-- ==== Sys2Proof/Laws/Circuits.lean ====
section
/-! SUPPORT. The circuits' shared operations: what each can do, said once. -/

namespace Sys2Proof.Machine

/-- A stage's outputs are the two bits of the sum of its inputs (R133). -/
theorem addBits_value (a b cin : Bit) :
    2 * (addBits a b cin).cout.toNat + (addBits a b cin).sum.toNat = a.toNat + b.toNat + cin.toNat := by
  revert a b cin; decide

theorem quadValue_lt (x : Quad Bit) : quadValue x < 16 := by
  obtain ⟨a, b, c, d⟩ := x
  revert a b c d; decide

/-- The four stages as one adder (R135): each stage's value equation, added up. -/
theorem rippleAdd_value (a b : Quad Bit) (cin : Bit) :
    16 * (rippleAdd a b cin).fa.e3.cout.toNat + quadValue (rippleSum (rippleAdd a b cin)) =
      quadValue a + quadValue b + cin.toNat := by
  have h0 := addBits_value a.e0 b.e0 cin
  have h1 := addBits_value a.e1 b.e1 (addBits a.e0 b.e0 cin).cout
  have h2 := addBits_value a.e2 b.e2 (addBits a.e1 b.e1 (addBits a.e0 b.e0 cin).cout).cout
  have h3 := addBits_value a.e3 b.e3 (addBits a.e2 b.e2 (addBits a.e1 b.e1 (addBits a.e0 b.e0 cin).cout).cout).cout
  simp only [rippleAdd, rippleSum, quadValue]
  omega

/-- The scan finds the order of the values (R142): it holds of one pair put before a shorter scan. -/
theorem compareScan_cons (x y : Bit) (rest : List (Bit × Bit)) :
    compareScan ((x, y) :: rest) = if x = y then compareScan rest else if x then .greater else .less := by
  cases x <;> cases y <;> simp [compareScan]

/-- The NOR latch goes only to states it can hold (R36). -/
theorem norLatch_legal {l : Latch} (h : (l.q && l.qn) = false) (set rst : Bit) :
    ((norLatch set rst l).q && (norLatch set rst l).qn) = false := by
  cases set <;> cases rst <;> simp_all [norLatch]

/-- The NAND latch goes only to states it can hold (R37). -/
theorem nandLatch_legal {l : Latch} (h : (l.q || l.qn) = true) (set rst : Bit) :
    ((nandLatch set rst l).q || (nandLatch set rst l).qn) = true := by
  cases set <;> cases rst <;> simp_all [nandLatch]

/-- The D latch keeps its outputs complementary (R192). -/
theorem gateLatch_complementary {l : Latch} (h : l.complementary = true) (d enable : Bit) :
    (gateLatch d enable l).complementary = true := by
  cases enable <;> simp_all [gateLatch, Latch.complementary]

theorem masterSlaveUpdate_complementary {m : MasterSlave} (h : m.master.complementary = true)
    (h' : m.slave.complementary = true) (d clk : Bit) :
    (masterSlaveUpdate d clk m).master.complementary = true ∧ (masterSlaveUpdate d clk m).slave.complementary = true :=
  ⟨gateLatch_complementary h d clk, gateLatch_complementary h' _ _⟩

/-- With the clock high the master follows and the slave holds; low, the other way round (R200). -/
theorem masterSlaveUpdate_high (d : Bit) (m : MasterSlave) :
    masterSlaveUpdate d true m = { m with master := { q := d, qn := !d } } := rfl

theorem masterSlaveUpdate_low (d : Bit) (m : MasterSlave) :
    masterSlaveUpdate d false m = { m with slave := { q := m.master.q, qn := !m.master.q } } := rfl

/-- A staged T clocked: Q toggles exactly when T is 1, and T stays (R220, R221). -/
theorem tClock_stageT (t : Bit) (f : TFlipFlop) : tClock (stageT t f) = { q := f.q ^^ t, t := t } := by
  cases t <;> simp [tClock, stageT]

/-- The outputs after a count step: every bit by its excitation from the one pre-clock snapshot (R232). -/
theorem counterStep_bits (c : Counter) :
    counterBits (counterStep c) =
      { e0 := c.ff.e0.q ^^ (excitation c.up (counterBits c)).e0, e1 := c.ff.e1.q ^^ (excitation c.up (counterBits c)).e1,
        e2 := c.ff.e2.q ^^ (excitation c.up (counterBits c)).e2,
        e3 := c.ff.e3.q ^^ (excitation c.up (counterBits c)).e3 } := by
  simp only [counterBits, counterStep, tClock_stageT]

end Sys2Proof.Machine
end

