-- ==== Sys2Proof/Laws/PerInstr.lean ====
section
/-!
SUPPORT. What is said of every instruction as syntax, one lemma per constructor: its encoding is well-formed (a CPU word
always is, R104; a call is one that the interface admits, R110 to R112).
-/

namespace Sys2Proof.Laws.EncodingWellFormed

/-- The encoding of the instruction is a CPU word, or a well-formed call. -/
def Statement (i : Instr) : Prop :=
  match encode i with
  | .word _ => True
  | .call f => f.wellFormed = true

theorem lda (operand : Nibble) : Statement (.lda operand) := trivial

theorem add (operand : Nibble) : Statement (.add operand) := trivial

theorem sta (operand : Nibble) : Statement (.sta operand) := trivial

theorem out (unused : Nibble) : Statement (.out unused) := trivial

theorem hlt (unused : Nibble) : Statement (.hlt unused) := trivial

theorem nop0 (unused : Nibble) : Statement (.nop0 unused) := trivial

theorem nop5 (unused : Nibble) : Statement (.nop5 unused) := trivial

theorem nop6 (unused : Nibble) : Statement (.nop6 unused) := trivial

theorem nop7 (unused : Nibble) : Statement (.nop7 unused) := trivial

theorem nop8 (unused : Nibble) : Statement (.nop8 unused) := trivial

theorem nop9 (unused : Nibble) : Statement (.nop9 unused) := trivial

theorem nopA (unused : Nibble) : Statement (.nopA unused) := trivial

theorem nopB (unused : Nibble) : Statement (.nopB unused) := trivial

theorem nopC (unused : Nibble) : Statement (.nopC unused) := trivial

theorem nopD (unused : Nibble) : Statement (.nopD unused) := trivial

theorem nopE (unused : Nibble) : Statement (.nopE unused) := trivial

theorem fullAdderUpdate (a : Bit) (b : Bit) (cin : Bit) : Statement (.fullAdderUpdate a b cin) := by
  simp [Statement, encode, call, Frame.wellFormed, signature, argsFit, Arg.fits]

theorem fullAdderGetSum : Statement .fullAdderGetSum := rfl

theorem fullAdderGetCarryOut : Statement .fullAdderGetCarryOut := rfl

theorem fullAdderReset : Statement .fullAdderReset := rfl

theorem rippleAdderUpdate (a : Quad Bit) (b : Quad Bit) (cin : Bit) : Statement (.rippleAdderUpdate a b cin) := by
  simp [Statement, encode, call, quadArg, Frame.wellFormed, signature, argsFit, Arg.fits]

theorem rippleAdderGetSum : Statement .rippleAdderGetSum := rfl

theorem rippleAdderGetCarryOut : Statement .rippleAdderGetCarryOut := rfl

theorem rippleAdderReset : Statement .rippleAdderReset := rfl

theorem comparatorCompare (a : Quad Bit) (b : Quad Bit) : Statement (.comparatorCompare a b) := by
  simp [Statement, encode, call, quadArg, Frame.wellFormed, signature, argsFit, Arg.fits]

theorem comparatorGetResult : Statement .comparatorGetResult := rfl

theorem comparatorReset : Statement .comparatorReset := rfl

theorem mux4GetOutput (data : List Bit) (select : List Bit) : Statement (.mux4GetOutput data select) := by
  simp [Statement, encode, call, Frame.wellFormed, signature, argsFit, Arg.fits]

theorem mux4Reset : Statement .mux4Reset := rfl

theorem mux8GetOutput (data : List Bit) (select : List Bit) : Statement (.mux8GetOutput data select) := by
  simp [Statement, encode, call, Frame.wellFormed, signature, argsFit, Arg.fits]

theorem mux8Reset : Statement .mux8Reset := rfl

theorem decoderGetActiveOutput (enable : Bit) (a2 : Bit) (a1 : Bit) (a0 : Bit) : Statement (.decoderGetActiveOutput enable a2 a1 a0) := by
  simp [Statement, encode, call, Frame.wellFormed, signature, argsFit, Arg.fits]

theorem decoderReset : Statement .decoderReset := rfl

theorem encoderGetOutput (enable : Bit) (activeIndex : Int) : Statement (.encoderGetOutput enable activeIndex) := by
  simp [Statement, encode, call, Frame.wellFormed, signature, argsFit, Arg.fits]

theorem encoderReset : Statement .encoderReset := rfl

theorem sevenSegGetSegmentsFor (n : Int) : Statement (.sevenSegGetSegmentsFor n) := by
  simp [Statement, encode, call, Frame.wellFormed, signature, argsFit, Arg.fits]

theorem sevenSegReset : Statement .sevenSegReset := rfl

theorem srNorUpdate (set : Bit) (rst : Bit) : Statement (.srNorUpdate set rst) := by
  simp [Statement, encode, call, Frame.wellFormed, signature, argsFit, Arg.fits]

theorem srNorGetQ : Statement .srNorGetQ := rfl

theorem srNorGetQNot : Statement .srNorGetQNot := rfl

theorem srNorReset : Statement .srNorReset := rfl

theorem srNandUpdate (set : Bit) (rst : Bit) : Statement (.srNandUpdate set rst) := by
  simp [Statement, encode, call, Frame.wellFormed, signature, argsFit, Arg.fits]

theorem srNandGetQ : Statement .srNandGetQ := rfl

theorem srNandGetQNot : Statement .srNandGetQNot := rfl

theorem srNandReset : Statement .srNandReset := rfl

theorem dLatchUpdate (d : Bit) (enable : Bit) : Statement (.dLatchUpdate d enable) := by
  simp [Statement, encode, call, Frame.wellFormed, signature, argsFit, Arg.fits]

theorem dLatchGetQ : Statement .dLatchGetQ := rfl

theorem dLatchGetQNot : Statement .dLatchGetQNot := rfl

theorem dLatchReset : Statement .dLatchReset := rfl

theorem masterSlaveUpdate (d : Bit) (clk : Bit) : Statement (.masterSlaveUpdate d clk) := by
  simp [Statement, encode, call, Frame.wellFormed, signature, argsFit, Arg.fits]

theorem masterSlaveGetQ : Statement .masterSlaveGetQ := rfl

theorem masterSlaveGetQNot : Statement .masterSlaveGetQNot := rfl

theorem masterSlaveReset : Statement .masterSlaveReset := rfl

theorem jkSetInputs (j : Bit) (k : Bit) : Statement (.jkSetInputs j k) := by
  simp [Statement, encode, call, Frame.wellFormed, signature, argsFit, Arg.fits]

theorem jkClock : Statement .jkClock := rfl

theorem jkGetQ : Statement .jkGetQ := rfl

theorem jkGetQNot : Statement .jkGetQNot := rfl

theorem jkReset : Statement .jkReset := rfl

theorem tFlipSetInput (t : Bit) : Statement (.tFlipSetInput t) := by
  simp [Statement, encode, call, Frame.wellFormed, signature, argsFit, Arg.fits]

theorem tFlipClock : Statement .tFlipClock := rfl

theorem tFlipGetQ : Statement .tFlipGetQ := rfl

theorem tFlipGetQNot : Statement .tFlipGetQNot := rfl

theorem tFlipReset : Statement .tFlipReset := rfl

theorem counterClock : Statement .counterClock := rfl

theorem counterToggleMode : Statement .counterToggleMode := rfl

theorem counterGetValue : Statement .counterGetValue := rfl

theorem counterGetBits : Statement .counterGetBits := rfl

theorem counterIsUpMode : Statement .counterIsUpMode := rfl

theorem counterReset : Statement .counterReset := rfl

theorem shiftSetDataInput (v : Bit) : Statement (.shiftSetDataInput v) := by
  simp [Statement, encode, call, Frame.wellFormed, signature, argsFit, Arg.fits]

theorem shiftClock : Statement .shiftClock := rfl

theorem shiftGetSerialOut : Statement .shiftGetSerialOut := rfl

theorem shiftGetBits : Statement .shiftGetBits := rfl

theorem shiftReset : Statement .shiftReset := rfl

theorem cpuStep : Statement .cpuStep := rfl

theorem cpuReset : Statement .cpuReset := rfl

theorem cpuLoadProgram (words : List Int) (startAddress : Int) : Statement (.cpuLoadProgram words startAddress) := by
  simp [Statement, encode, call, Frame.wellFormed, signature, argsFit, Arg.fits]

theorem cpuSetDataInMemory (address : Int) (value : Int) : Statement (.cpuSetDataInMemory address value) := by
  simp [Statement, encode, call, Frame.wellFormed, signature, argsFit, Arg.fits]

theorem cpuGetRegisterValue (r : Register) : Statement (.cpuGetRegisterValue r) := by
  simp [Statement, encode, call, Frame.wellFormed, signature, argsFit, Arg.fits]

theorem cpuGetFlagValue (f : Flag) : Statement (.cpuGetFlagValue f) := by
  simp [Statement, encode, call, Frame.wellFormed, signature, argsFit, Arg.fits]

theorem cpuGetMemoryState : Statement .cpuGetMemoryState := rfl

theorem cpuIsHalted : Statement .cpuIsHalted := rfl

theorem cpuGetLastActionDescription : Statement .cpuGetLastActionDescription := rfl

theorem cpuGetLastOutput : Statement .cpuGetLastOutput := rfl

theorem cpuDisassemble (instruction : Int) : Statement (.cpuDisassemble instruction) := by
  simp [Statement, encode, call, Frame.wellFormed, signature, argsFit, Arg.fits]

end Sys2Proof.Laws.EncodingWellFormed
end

*How to complete this task:* The lines from the one containing "theorem cpuGetLastActionDescription : Statement" to the final line of the listing above must be set down exactly, both included.

*Reply:*
theorem cpuGetLastActionDescription : Statement .cpuGetLastActionDescription := rfl

theorem cpuGetLastOutput : Statement .cpuGetLastOutput := rfl

theorem cpuDisassemble (instruction : Int) : Statement (.cpuDisassemble instruction) := by
  simp [Statement, encode, call, Frame.wellFormed, signature, argsFit, Arg.fits]

end Sys2Proof.Laws.EncodingWellFormed
end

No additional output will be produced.